**PROMPT:** Two lines in the listing below mark the span: one contains "let r : MRead" and one contains "((walk.blk.half .a).stream 0).active". Reproduce both of them and everything between, exactly.

MATERIAL TO PROCESS Start Marker

-- ==== Sys2Proof/Laws/State.lean ====
section
/-!
SUPPORT. What the updates of the state leave in each of its fields: one lemma per field per update.
-/

namespace Sys2Proof.Machine

open Sys2Proof

/-! ### The block and its halves -/

@[simp] theorem HalfId.twin_ne (h : HalfId) : h.twin ≠ h := by cases h <;> decide

@[simp] theorem HalfId.ne_twin (h : HalfId) : h ≠ h.twin := by cases h <;> decide

@[simp] theorem HalfId.twin_twin (h : HalfId) : h.twin.twin = h := by cases h <;> rfl

@[simp] theorem run_eq (f : Block → Block) (s : State) : run f s = .next { s with blk := f s.blk } := rfl

@[simp] theorem Block.half_a (b : Block) : b.half .a = b.ha := rfl

@[simp] theorem Block.half_b (b : Block) : b.half .b = b.hb := rfl

@[simp] theorem Block.half_onHalf (b : Block) (h : HalfId) (f : Half → Half) : (b.onHalf h f).half h = f (b.half h) := by
  cases h <;> rfl

@[simp] theorem Block.half_onHalf_twin (b : Block) (h : HalfId) (f : Half → Half) :
    (b.onHalf h f).half h.twin = b.half h.twin := by cases h <;> rfl

@[simp] theorem Block.half_onHalf_of_twin (b : Block) (h : HalfId) (f : Half → Half) :
    (b.onHalf h.twin f).half h = b.half h := by cases h <;> rfl

theorem Block.half_onHalf_ne (b : Block) {h k : HalfId} (hk : k ≠ h) (f : Half → Half) :
    (b.onHalf h f).half k = b.half k := by cases h <;> cases k <;> first | rfl | exact absurd rfl hk

theorem Block.half_onHalf_iff (b : Block) (h k : HalfId) (f : Half → Half) :
    (b.onHalf h f).half k = if k = h then f (b.half k) else b.half k := by cases h <;> cases k <;> rfl

@[simp] theorem Block.onHalf_variant (b : Block) (h : HalfId) (f : Half → Half) : (b.onHalf h f).variant = b.variant := by
  cases h <;> rfl

@[simp] theorem Block.onHalf_pair (b : Block) (h : HalfId) (f : Half → Half) : (b.onHalf h f).pair = b.pair := by
  cases h <;> rfl

@[simp] theorem Block.onHalf_freeUses (b : Block) (h : HalfId) (f : Half → Half) : (b.onHalf h f).freeUses = b.freeUses := by
  cases h <;> rfl

@[simp] theorem Block.onPair_pair (b : Block) (f : Pair → Pair) : (b.onPair f).pair = f b.pair := rfl

@[simp] theorem Block.onPair_variant (b : Block) (f : Pair → Pair) : (b.onPair f).variant = b.variant := rfl

@[simp] theorem Block.onPair_freeUses (b : Block) (f : Pair → Pair) : (b.onPair f).freeUses = b.freeUses := rfl

@[simp] theorem Block.onPair_half (b : Block) (f : Pair → Pair) (h : HalfId) : (b.onPair f).half h = b.half h := by
  cases h <;> rfl

@[simp] theorem Block.onPair_ha (b : Block) (f : Pair → Pair) : (b.onPair f).ha = b.ha := rfl

@[simp] theorem Block.onPair_hb (b : Block) (f : Pair → Pair) : (b.onPair f).hb = b.hb := rfl

theorem Block.onHalf_onHalf (b : Block) (h : HalfId) (f g : Half → Half) :
    (b.onHalf h f).onHalf h g = b.onHalf h (fun x => g (f x)) := by cases h <;> rfl

/-- Two blocks are equal where all they hold is. -/
theorem Block.ext_halves {b c : Block} (hv : b.variant = c.variant) (hp : b.pair = c.pair) (hf : b.freeUses = c.freeUses)
    (hh : ∀ h, b.half h = c.half h) : b = c := by
  obtain ⟨v, p, x, y, n⟩ := b
  obtain ⟨v', p', x', y', n'⟩ := c
  have ha : x = x' := hh .a
  have hb : y = y' := hh .b
  simp only at hv hp hf
  rw [hv, hp, hf, ha, hb]

/-! ### `Half.onQue` -/

@[simp] theorem Half.onQue_boot (x : Half) (f : QueMgr → QueMgr) : (x.onQue f).boot = x.boot := rfl

@[simp] theorem Half.onQue_gen (x : Half) (f : QueMgr → QueMgr) : (x.onQue f).gen = x.gen := rfl

@[simp] theorem Half.onQue_engines (x : Half) (f : QueMgr → QueMgr) : (x.onQue f).engines = x.engines := rfl

@[simp] theorem Half.onQue_chans (x : Half) (f : QueMgr → QueMgr) : (x.onQue f).chans = x.chans := rfl

@[simp] theorem Half.onQue_que (x : Half) (f : QueMgr → QueMgr) : (x.onQue f).que = f x.que := rfl

@[simp] theorem Half.onQue_dma (x : Half) (f : QueMgr → QueMgr) : (x.onQue f).dma = x.dma := rfl
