@[simp] theorem Block.padUnbegun_core (b : Block) (seq : Nat) (c : Ctx) : (Block.padUnbegun b seq c).core = b.core := by
  simp [Block.padUnbegun]

@[simp] theorem Half.onDriven_gen (x : Half) (f : Chan → Chan) : (Half.onDriven x f).gen = x.gen := by
  exact foldl_gen (fun (y : Half) c => y.onChan c f) (fun _ _ => rfl) _ _

@[simp] theorem Half.dropReads_gen (x : Half) (seq : Nat) : (Half.dropReads x seq).gen = x.gen := by
  simp [Half.dropReads]

@[simp] theorem Half.countWatch_gen (x : Half) (c : Ctx) : (Half.countWatch x c).gen = x.gen := by
  unfold Half.countWatch; split <;> simp

@[simp] theorem Block.endRead_core (b : Block) (h : HalfId) (seq : Nat) (c : Ctx) : (Block.endRead b h seq c).core = b.core := by
  simp [Block.endRead]

@[simp] theorem Block.refuse_core (b : Block) (h : HalfId) (seq : Nat) (st : Status) : (Block.refuse b h seq st).core = b.core := by
  simp [Block.refuse]

@[simp] theorem Block.notePool_core (b : Block) (h : HalfId) : (Block.notePool b h).core = b.core := by
  simp [Block.notePool]

@[simp] theorem Half.setRec_gen (x : Half) (i : Nat) (r : Rec) : (Half.setRec x i r).gen = x.gen := by
  simp [Half.setRec]

@[simp] theorem Block.shareProgress_core (b : Block) (h : HalfId) (seq : Nat) : (Block.shareProgress b h seq).core = b.core := by
  unfold Block.shareProgress; split <;> simp

@[simp] theorem Block.appendJrnl_core (b : Block) (h : HalfId) (seq : Option Nat) (l : List JEntry) : (Block.appendJrnl b h seq l).core = b.core := by
  unfold Block.appendJrnl; dsimp only; (repeat' split) <;> (try simp [apply_ite Block.core, apply_ite Half.gen]) <;> (first | apply Block.each_core | apply Block.onHalf_core | apply foldl_core | apply foldl_gen) <;> intros <;> (try dsimp only) <;> (repeat' split) <;> simp [apply_ite Block.core, apply_ite Half.gen]

@[simp] theorem Block.raise_core (b : Block) (h : HalfId) (s : Nat) : (Block.raise b h s).core = b.core := by
  simp [Block.raise, apply_ite Block.core, apply_ite Half.gen]

@[simp] theorem Block.journal_core (b : Block) (h : HalfId) (seq : Option Nat) (es : List JEntry) : (Block.journal b h seq es).core = b.core := by
  unfold Block.journal; dsimp only; (repeat' split) <;> (try simp [apply_ite Block.core, apply_ite Half.gen]) <;> (first | apply Block.each_core | apply Block.onHalf_core | apply foldl_core | apply foldl_gen) <;> intros <;> (try dsimp only) <;> (repeat' split) <;> simp [apply_ite Block.core, apply_ite Half.gen]

@[simp] theorem Block.updRec_core (b : Block) (h : HalfId) (seq : Option Nat) (i : Nat) (group : Nat) (gseq : Nat) (freed : Bool) (f : Rec → Rec) : (Block.updRec b h seq i group gseq freed f).core = b.core := by
  simp [Block.updRec]

@[simp] theorem Block.writeTension_core (b : Block) (seq : Nat) (k : Cw) : (Block.writeTension b seq k).core = b.core := by
  unfold Block.writeTension; (repeat' split) <;> simp [apply_ite Block.core, apply_ite Half.gen]

@[simp] theorem Half.countCw_gen (x : Half) (e : CwEnd) : (Half.countCw x e).gen = x.gen := by
  simp [Half.countCw]

@[simp] theorem Block.putCw_core (b : Block) (seq : Nat) (i : Nat) (k : Cw) : (Block.putCw b seq i k).core = b.core := by
  unfold Block.putCw; (repeat' split) <;> simp

@[simp] theorem Block.startCws_core (b : Block) (seq : Nat) (named : Place) (t : Place) (slot : Nat) (n : Nat) (entry : Nat) (kind : OpKind) (what : CwFor) : (Block.startCws b seq named t slot n entry kind what).core = b.core := by
  unfold Block.startCws; dsimp only; (repeat' split) <;> (try simp [apply_ite Block.core, apply_ite Half.gen]) <;> (first | apply Block.each_core | apply Block.onHalf_core | apply foldl_core | apply foldl_gen) <;> intros <;> (try dsimp only) <;> (repeat' split) <;> simp [apply_ite Block.core, apply_ite Half.gen]

@[simp] theorem Block.askOne_core (b : Block) (seq : Nat) (i : Nat) (kind : OpKind) (cls : Nat) (sampleSlc : Bool) (k : Cw) : (Block.askOne b seq i kind cls sampleSlc k).core = b.core := by
  unfold Block.askOne; dsimp only; (repeat' split) <;> simp [apply_ite Block.core, apply_ite Half.gen]

@[simp] theorem Block.askSense_core (b : Block) (seq : Nat) : (Block.askSense b seq).core = b.core := by
  unfold Block.askSense
  split
  · rfl
  · refine Block.each_core _ _ _ (fun a k => ?_)
    (repeat' split) <;> simp

@[simp] theorem Block.closeRead_core (b : Block) (h : HalfId) (seq : Nat) (c : Ctx) : (Block.closeRead b h seq c).core = b.core := by
  unfold Block.closeRead; dsimp only; (repeat' split) <;> simp [apply_ite Block.core, apply_ite Half.gen]

@[simp] theorem Block.updRecs_core (b : Block) (h : HalfId) (who : Option Nat) (l : List (Nat × Rec)) (more : List JEntry) : (Block.updRecs b h who l more).core = b.core := by
  simp [Block.updRecs]

@[simp] theorem Half.setRegion_gen (x : Half) (own : Bool) (n : Nat) (d : RgnDesc) : (Half.setRegion x own n d).gen = x.gen := by
  simp [Half.setRegion, apply_ite Block.core, apply_ite Half.gen]

@[simp] theorem Block.closeRegion_core (b : Block) (h : HalfId) (own : Bool) (seq : Nat) (n : Nat) (crc : BitVec 32) : (Block.closeRegion b h own seq n crc).core = b.core := by
  unfold Block.closeRegion; dsimp only; (repeat' split) <;> (repeat' first | rfl | rw [Block.onHalf_core] | (intros; rfl) | (intros; simp; done) | simp)
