theorem wit_DmaStreams :
    let c : Ctx := { leftCtx .program [] with phase := .running, xfer := .wanted }
    let start := withA (fun x => { x with que := { x.que with ctxs := [(5, c)] } })
    let walk := walking id
    let move := walking (fun t => { t with desc := some descr, descAt := 64 })
    let r : MRead := { slot := some 0, descNo := 0, pos := 0, back := false, fence := none, addr := 0x1000, len := 64 }
    let w : MWrite := { kind := .stream 0 7 0, addr := 0x1000, len := 64, data := 0, poison := 0, ordered := false }
    let back : MRead := { r with back := true }
    let v : MWrite := { w with kind := .header 1 false }
    let reads := walking id (fun d => { d with reads := [r] })
    let backs := walking id (fun d => { d with reads := [back] })
    let writes := walking id (fun d => { d with writes := [v, w] })
    let quiet := walking (fun t => { t with ended := true })
    let owes := walking (fun t => { t with ended := true, readback := true, dir := true, lastAddr := some 64 })
    let t (s : State) := ((s.blk.taken .a causeRegister).half .a).stream 0
    start.blk.coreRuns .a = true ∧ start.blk.pair.latched = false ∧
      List.find? (fun e => e.2.mayStart start.blk.variant) (start.blk.half .a).que.ctxs = some (5, c) ∧
      (start.blk.half .a).freeStream start.blk.variant = some 0 ∧
      walk.blk.coreRuns .a = true ∧ ((walk.blk.half .a).ctx? ((walk.blk.half .a).stream 0).seq).isSome = true ∧
      ((walk.blk.half .a).stream 0).active = true ∧ ((walk.blk.half .a).stream 0).ended = false ∧ ((walk.blk.half .a).stream 0).desc = none ∧
      ((walk.blk.half .a).stream 0).inMeta = false ∧ (walk.blk.half .a).dma.reads.length < 128 ∧ descr.invalid false = false ∧ ({ descr with op := 3 } : Descr).invalid true = true ∧
      ((move.blk.half .a).stream 0).desc = some descr ∧ ((move.blk.half .a).ctx? ((move.blk.half .a).stream 0).seq).isSome = true ∧
      ((move.blk.half .a).stream 0).active = true ∧ ((move.blk.half .a).stream 0).ended = false ∧
      (move.blk.half .a).dma.writes.length < 128 ∧ (move.blk.half .a).dma.reads.length < 128 ∧
      (reads.blk.half .a).dma.reads.find? (fun r => decide (r.slot = some 0)) = some r ∧ r.back = false ∧
      (backs.blk.half .a).dma.reads.find? (fun r => decide (r.slot = some 0)) = some back ∧ back.back = true ∧
      (writes.blk.half .a).dma.writes = [v] ++ w :: [] ∧ w.kind = .stream 0 7 0 ∧ v.kind ≠ .stream 0 7 0 ∧
      ((quiet.blk.half .a).stream 0).active = true ∧ ((quiet.blk.half .a).stream 0).ended = true ∧ ((quiet.blk.half .a).stream 0).outRd = 0 ∧
      ((quiet.blk.half .a).stream 0).respWait = false ∧ ((quiet.blk.half .a).stream 0).owesBack = false ∧
      ((owes.blk.half .a).stream 0).owesBack = true ∧ ((owes.blk.half .a).stream 0).rbIssued = false ∧
      takes walk.blk .a = true ∧ (t walk).active = true ∧ (t walk).ended = false ∧ (0x701 : Word).bit 0 = true ∧
      (0x701 : Word).field 8 8 = (t walk).gen.toNat ∧ (0x601 : Word).field 8 8 ≠ (t walk).gen.toNat ∧ (t up).active = false ∧
      (t owes).dir = true ∧ (t owes).ended = true ∧ (t quiet).dir = false ∧ (t quiet).active = true := by
  and_intros <;> decide +kernel

theorem wit_StoresAndMemories :
    let full := withA (setRec 3 (recIn .full 512 1))
    let memory := withA (fun x => { x with mems := { x.mems with tab := [(4, { Mem.reset with allWritten := true })] } })
    let known := withA (fun x => { x with store := { x.store with written := true } })
    let still := withA (fun x => { x with mems := { x.mems with interval := 0 }, store := { x.store with periodMs := 0 } })
    takes up.blk .a = true ∧ (up.blk.taken .a causeRegister).serves .a 3 = true ∧ (up.blk.taken .a causeRegister).unitExists 3 = true ∧
      takes known.blk .a = true ∧ ((known.blk.taken .a causeRegister).half .a).capturePoison true 3 = 0 ∧
      (known.blk.taken .a causeRegister).serves .a 3 = true ∧ (known.blk.taken .a causeRegister).unitExists 3 = true ∧
      (known.blk.taken .a causeRegister).unitExists 16 = false ∧
      takes full.blk .a = true ∧ (full.blk.taken .a causeRegister).ha.store.recs.any (fun e => holdsSeed e.2) = true ∧
      (up.blk.taken .a causeRegister).ha.store.recs.any (fun e => holdsSeed e.2) = false ∧
      (up.blk.taken .a causeRegister).hb.store.recs.any (fun e => holdsSeed e.2) = false ∧
      up.blk.coreRuns .a = true ∧ (up.blk.half .a).store.periodMs ≠ 0 ∧ still.blk.coreRuns .a = true ∧ (still.blk.half .a).store.periodMs = 0 ∧
      memory.blk.coreRuns .a = true ∧ (memory.blk.half .a).mems.interval ≠ 0 ∧
      ((memory.blk.half .a).mem 4).isWritten .unused = true ∧
      ((memory.blk.half .a).mem 4).poisoned.contains (((memory.blk.half .a).mem 4).scrubAt, .unused) = false ∧ (still.blk.half .a).mems.interval = 0 ∧
      (recIn .opened 1 1).state = .opened ∧ (recIn .full 1 1).state = .full ∧ (recIn .free 0 0).state ≠ .opened ∧
      (recIn .free 0 0).state ≠ .full := by and_intros <;> decide +kernel

/-- Half A with its gutter 15 changed. -/
def withG (f : Gutter → Gutter) : State := withA (fun x => x.onGutter 15 f)

theorem wit_Gutters :
    let item : Item := { num := 0, words := [0x1234], poison := [] }
    let some' := withG (fun u => { u with items := [item], nextNum := 1 })
    let stalled := withG (fun u => { u with stalled := 1 })
    let spill := withG (fun u => { u with spill := true, spOut := [(0, 1)] })
    let g (s : State) := ((s.blk.taken .a causeRegister).half .a).gutter 15
    takes up.blk .a = true ∧ takes some'.blk .a = true ∧ takes stalled.blk .a = true ∧ takes spill.blk .a = true ∧
      15 < Config.gutters up.blk.variant ∧ (g up).spilling = false ∧ (g up).peek = none ∧ (g some').spilling = false ∧
      (g some').peek.isSome = true ∧ (g stalled).stalled ≠ 0 ∧ (g stalled).spilling = false ∧ (g spill).spilling = true ∧
      some'.blk.pair.frozen = false ∧ some'.blk.held .a = false ∧ ((some'.blk.half .a).gutter 15).tmoUs ≠ 0 ∧
      0 < ((some'.blk.half .a).gutter 15).unread ∧ spill.blk.coreRuns .a = true ∧ ((spill.blk.half .a).gutter 15).spOut ≠ [] := by
  and_intros <;> decide +kernel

MATERIAL TO PROCESS End Marker

**WRITTEN SOLUTION:**
    let r : MRead := { slot := some 0, descNo := 0, pos := 0, back := false, fence := none, addr := 0x1000, len := 64 }
    let w : MWrite := { kind := .stream 0 7 0, addr := 0x1000, len := 64, data := 0, poison := 0, ordered := false }
    let back : MRead := { r with back := true }
    let v : MWrite := { w with kind := .header 1 false }
    let reads := walking id (fun d => { d with reads := [r] })
    let backs := walking id (fun d => { d with reads := [back] })
    let writes := walking id (fun d => { d with writes := [v, w] })
    let quiet := walking (fun t => { t with ended := true })
    let owes := walking (fun t => { t with ended := true, readback := true, dir := true, lastAddr := some 64 })
    let t (s : State) := ((s.blk.taken .a causeRegister).half .a).stream 0
    start.blk.coreRuns .a = true ∧ start.blk.pair.latched = false ∧
      List.find? (fun e => e.2.mayStart start.blk.variant) (start.blk.half .a).que.ctxs = some (5, c) ∧
      (start.blk.half .a).freeStream start.blk.variant = some 0 ∧
      walk.blk.coreRuns .a = true ∧ ((walk.blk.half .a).ctx? ((walk.blk.half .a).stream 0).seq).isSome = true ∧
      ((walk.blk.half .a).stream 0).active = true ∧ ((walk.blk.half .a).stream 0).ended = false ∧ ((walk.blk.half .a).stream 0).desc = none ∧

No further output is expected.